I will not start another discussion about its benefits, but I prefer to say it drives to a loosely communication between collaborating objects. Its ancestor is the well-known Observer Design Pattern.

Instead of directly managing the dependencies, we delegate this responsibility to the EventBus, which knows about the events and the handlers. The good part is that none of the objects triggering the events will know something about their handlers. Events are simply published in this EventBus, which have or may not have corresponding registered handlers. When the EventBus fires an event, it will be handled by one of the handlers that is registered to listen to particular events.

As known jQuery lets us manage events on DOM level, however the EventBus lets us manage application-related-behavioral events.

A practical scenario where the EventBus proves to be useful is a well-known by now online-shop. When the user clicks the buy button, we might want that many operations be triggered behind the scenes, so that for eg. a shopping cart changes its list of items, a pop up is displayed, and the processed item disappears from the initial list of items. The implementation might imply registering three events for each of the required action. One or several listeners can be registered to listen for these events. When the buy button is issued, the EventBus fires these events, delegating the handle responsibility to registered listeners.

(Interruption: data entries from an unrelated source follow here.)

-- ==== Sys2Proof/Laws/Exec.lean ====
section
/-! SUPPORT. What one command can do: the one inversion lemma of `exec` that whole-machine facts cite, and what the
operands and the LEN check are. -/

namespace Sys2Proof.Machine

@[simp] theorem lenIs_iff (required len : Len) : lenIs required len = true ↔ len = required := by
  simp [lenIs]

@[simp] theorem byteOperand_raiseErr (s : State) (c : ErrCode) : byteOperand (s.raiseErr c) = byteOperand s := rfl
@[simp] theorem byteOperand_setHost (s : State) (h : List HostEvent) : byteOperand (s.setHost h) = byteOperand s := rfl
@[simp] theorem byteOperand_setBus (s : State) (b : BusReply) : byteOperand (s.setBus b) = byteOperand s := rfl
@[simp] theorem byteOperand_setPos (s : State) (v : Word) : byteOperand (s.setPos v) = byteOperand s := rfl

/-- The codes that a command raises with no other effect (60_exceptions.md R231): all but OK and KEY_NOT_FOUND. -/
def ErrCode.isPlainError : ErrCode → Bool
  | .ok => false
  | .keyNotFound => false
  | .invalidLength => true
  | .noKey => true
  | .keyLocked => true
  | .sessionFailed => true
  | .illegalCmd => true

/-- Everything a command can do, one constructor per way it can end. -/
inductive Effect (i : Instr) (s : State) : State → Prop where
  | error (c : ErrCode) (hc : c.isPlainError = true) : Effect i s (s.raiseErr c)
  | srst (hi : i = .srst 0) : Effect i s ((((((s.setKey 0).setSess .idle).setPos 0).setTrials 0).clearErr).succeed)
  | begin (hi : i = .begin 0) : Effect i s (s.setPos 0).succeed
  | ldkey (hi : i = .ldkey 1) (hs : s.sess = .idle) : Effect i s ((s.setKey (byteOperand s)).setSess .keyed).succeed
  | found (len : Len) (c : Byte) (hi : i = .keyrec len) (hs : s.sess = .idle) (hl : len ≠ 0)
      (hc : searchKey (byteOperand s) = some c) : Effect i s (keyFound c s)
  | empty (hi : i = .keyrec 0) (hs : s.sess = .idle) : Effect i s (keyNotFound 0 s)
  | exhausted (len : Len) (hi : i = .keyrec len) (hs : s.sess = .idle) (hl : len ≠ 0)
      (hc : searchKey (byteOperand s) = none) : Effect i s (keyNotFound 256 s)
  | xform (hi : i = .xform 1) (hs : s.sess = .keyed) : Effect i s (xformEffect s)
  | encchr (hi : i = .encchr 1) : Effect i s (s.setDout (encodeChar (byteOperand s))).succeed
  | decchr (hi : i = .decchr 4) : Effect i s (s.setDout (zextByte (decodeChar (wireOperand s)))).succeed

/-- A command always ends in a next state, by one of the effects. -/
theorem exec_effect (i : Instr) (s : State) : ∃ t, exec i s = .next t ∧ Effect i s t := by
  cases i <;> refine ⟨_, rfl, ?_⟩
  case srst len =>
    split
    case isTrue h => cases (lenIs_iff _ _).1 h; exact .srst rfl
    case isFalse => exact .error .invalidLength rfl
  case begin len =>
    split
    case isTrue h => cases (lenIs_iff _ _).1 h; exact .begin rfl
    case isFalse => exact .error .invalidLength rfl
  case ldkey len =>
    split
    case isTrue h =>
      cases (lenIs_iff _ _).1 h
      split
      · exact .error .sessionFailed rfl
      · exact .error .keyLocked rfl
      · exact .ldkey rfl ‹_›
    case isFalse => exact .error .invalidLength rfl
  case keyrec len =>
    split
    · exact .error .sessionFailed rfl
    · exact .error .keyLocked rfl
    · split
      case isTrue h => cases h; exact .empty rfl ‹_›
      case isFalse h =>
        split
        · exact .found len _ rfl ‹_› h ‹_›
        · exact .exhausted len rfl ‹_› h ‹_›
  case xform len =>
    split
    case isTrue h =>
      cases (lenIs_iff _ _).1 h
      split
      · exact .error .sessionFailed rfl
      · exact .error .noKey rfl
      · exact .xform rfl ‹_›
    case isFalse => exact .error .invalidLength rfl
  case encchr len =>
    split
    case isTrue h => cases (lenIs_iff _ _).1 h; exact .encchr rfl
    case isFalse => exact .error .invalidLength rfl
  case decchr len =>
    split
    case isTrue h => cases (lenIs_iff _ _).1 h; exact .decchr rfl
    case isFalse => exact .error .invalidLength rfl

/-- The inversion of `exec`. -/
theorem effect_of_exec {i : Instr} {s t : State} (h : exec i s = .next t) : Effect i s t := by
  obtain ⟨u, hu, he⟩ := exec_effect i s
  cases hu.symm.trans h
  exact he

/-- A command leaves the operand register, the host's events and the bus alone. -/
theorem exec_frame {i : Instr} {s t : State} (h : exec i s = .next t) :
    t.din = s.din ∧ t.host = s.host ∧ t.bus = s.bus := by
  cases effect_of_exec h <;> exact ⟨rfl, rfl, rfl⟩

end Sys2Proof.Machine
end

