-- ==== Sys2Proof/Tests/Slice0.lean ====
section
/-! SUPPORT. Tests of one step each, with results taken from the spec (its encodings, its examples and
95_test_vectors.md), and for every statement with hypotheses a concrete state that meets them (`test_meets_…`). -/

namespace Sys2Proof.Tests

open Sys2Proof.Machine Sys2Proof.Claims

/-! ### Helpers -/

/-- The outcome is the next state `t`. -/
def endsIn (o : Host.Outcome State Fault Refusal) (t : State) : Bool :=
  match o with
  | .next u    => decide (u = t)
  | .fault _   => false
  | .refused _ => false

theorem eq_next {o : Host.Outcome State Fault Refusal} {t : State} (h : endsIn o t = true) : o = .next t := by
  cases o with
  | next u => exact congrArg _ (of_decide_eq_true h)
  | fault r => cases h
  | refused r => cases h

/-- The state before a write of the command word `w`, and the one after it up to the registers `t` gives. -/
def before (s : State) (w : Word) : State := { s with host := [.write 4 0 w] }
def after (t : State) : State := { t with host := [], bus := .written }

/-- An idle, a keyed and a failed session, DOUT holding an earlier result. -/
def idle (din : Word) : State := { State.reset with din := din, dout := 0x5B5B5B5B }
def keyed (key : Byte) (pos din : Word) : State :=
  { State.reset with sess := .keyed, key := key, pos := pos, din := din, dout := 0x5B5B5B5B }
def failed : State :=
  { State.reset with sess := .failed, err := true, errcode := .keyNotFound, trials := 256, dout := 0x5B5B5B5B }

/-- A state in which every register differs from its reset value. -/
def full : State :=
  { din := 0xF9, dout := 0x5A, sess := .keyed, err := true, errcode := .keyLocked, key := 0x5A, pos := 2, trials := 0x5B,
    host := [], bus := .quiet }

/-! ### WellFormed: an ill-formed term for each check (30_encoding.md R92, R94) -/

theorem test_wellFormed_refuses :
    (Instr.srst 1).wellFormed = false ∧ (Instr.begin 7).wellFormed = false ∧ (Instr.ldkey 0).wellFormed = false ∧
    (Instr.xform 2).wellFormed = false ∧ (Instr.encchr 0).wellFormed = false ∧ (Instr.decchr 3).wellFormed = false := by
  decide

theorem test_wellFormed_admits :
    (Instr.srst 0).wellFormed = true ∧ (Instr.begin 0).wellFormed = true ∧ (Instr.ldkey 1).wellFormed = true ∧
    (∀ len, (Instr.keyrec len).wellFormed = true) ∧ (Instr.xform 1).wellFormed = true ∧
    (Instr.encchr 1).wellFormed = true ∧ (Instr.decchr 4).wellFormed = true := by
  decide

/-! ### Decoding: words written out from RSV (25 bits), LEN (3) and OP (4) (30_encoding.md R90 to R92) -/

theorem test_decode_words :
    (decode (0b0000000000000000000000000#25 ++ 0b000#3 ++ 0b0001#4)).toOption = some (.srst 0) ∧
    (decode (0b0000000000000000000000000#25 ++ 0b000#3 ++ 0b0010#4)).toOption = some (.begin 0) ∧
    (decode (0b0000000000000000000000000#25 ++ 0b001#3 ++ 0b0011#4)).toOption = some (.ldkey 1) ∧
    (decode (0b0000000000000000000000000#25 ++ 0b111#3 ++ 0b0100#4)).toOption = some (.keyrec 7) ∧
    (decode (0b0000000000000000000000000#25 ++ 0b001#3 ++ 0b0101#4)).toOption = some (.xform 1) ∧
    (decode (0b0000000000000000000000000#25 ++ 0b001#3 ++ 0b0110#4)).toOption = some (.encchr 1) ∧
    (decode (0b0000000000000000000000000#25 ++ 0b100#3 ++ 0b0111#4)).toOption = some (.decchr 4) := by
  decide
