-- ==== Sys2Proof/Machine/Codec.lean ====
section
/-! DEFINITION. The meanings of the codec's commands (41_codec.md). -/

namespace Sys2Proof.Machine

/-- SEND_ECHO (R130). -/
def execSendEcho (byte : Byte) (s : State) : Host.Outcome State Fault Refusal :=
  .next (s.launch (.sendEcho byte) (sendEchoOps s.cfg byte))

/-- SEND_COMPL (R131). -/
def execSendCompl (byte : Byte) (s : State) : Host.Outcome State Fault Refusal :=
  .next (s.launch (.sendCompl byte) (sendComplOps s.cfg byte))

/-- RECV_PLAIN (R132). -/
def execRecvPlain (s : State) : Host.Outcome State Fault Refusal :=
  .next (s.launch .recvPlain [.recv .plainResult])

/-- RECV_COMPL (R133): `RESULT` is written before the reply. -/
def execRecvCompl (s : State) : Host.Outcome State Fault Refusal :=
  .next (s.launch .recvCompl [.recv .complResult])

end Sys2Proof.Machine
end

However, for the sake of simplicity, I prefer expressing a shorter example, and inspect that some events are indeed handled by one registered listener. The following snippet of code is straight-forward:

describe("EventBus", function () {
  var openConnectionEvent, sendStreamEvent;

  beforeEach(function () {
    openConnectionEvent = "openConnectionEvent";
    sendStreamEvent = "sendStreamEvent";

describe("having a collection of event/listeners - fixture", function () {
  beforeEach(function () {
  EventBus.registerEvent(sendStreamEvent, openConnectionListener);
  EventBus.registerEvent(sendStreamEvent, sendStreamListener);

  afterEach(function () {

  describe("#fireEvents - operation", function () {
   it("should trigger all registered listeners to handle the operation",
   function () {
   spyOn(console, "log").andCallThrough();
   // ... other related expectations
}) ;

This specification pretty much shows what Jasmine is capable of. It provides the setup and the teardown mechanisms for "arranging" the context and some powerful spies as the Test Double Pattern implementation. Spies let us inspect what methods have been called and, optional, with what arguments. We can also instruct the calls to return specific results and we can also check if a method was invoked via the real implementation. This is the purpose of the andCallThrough() method.

Specifications integration in a Continuous Integration environment is a trivial task.

Following the "describe" blocks, we can easily understand what the behavior of the feature reflects.


BDD comes as an augmentation over the traditional TDD. BDD drives the application design to a more loosely coupled architecture. Refactoring phase introduces the incremental design.

Outside IN form of development is at the heart of BDD. It states that we should start from a high-level specification, and go down the road splitting it into more cohesive unities. This way we ensure that only what"s in the requirements get implemented and we avoid doing a premature BDUF. Outside In introduces a partial constraint, because we will not be able to run the high-level specification until all the inner-circle is fully implemented. Some frameworks provide a "cross-this-specification" mechanism (likewise Jasmine) that allows to bypass the high-level implementation until all the low-level specifications are done implemented. In the same time, it forces us to depend and think upon abstractions, which is a good approach in an OOD world. That way we postpone the real implementation until we have enough insight of the business problem.

The good part is that we can do BDD in a dynamic language like JavaScript as well, starting from the low-level specifications.

Probably if we do TDD well, we are already doing BDD.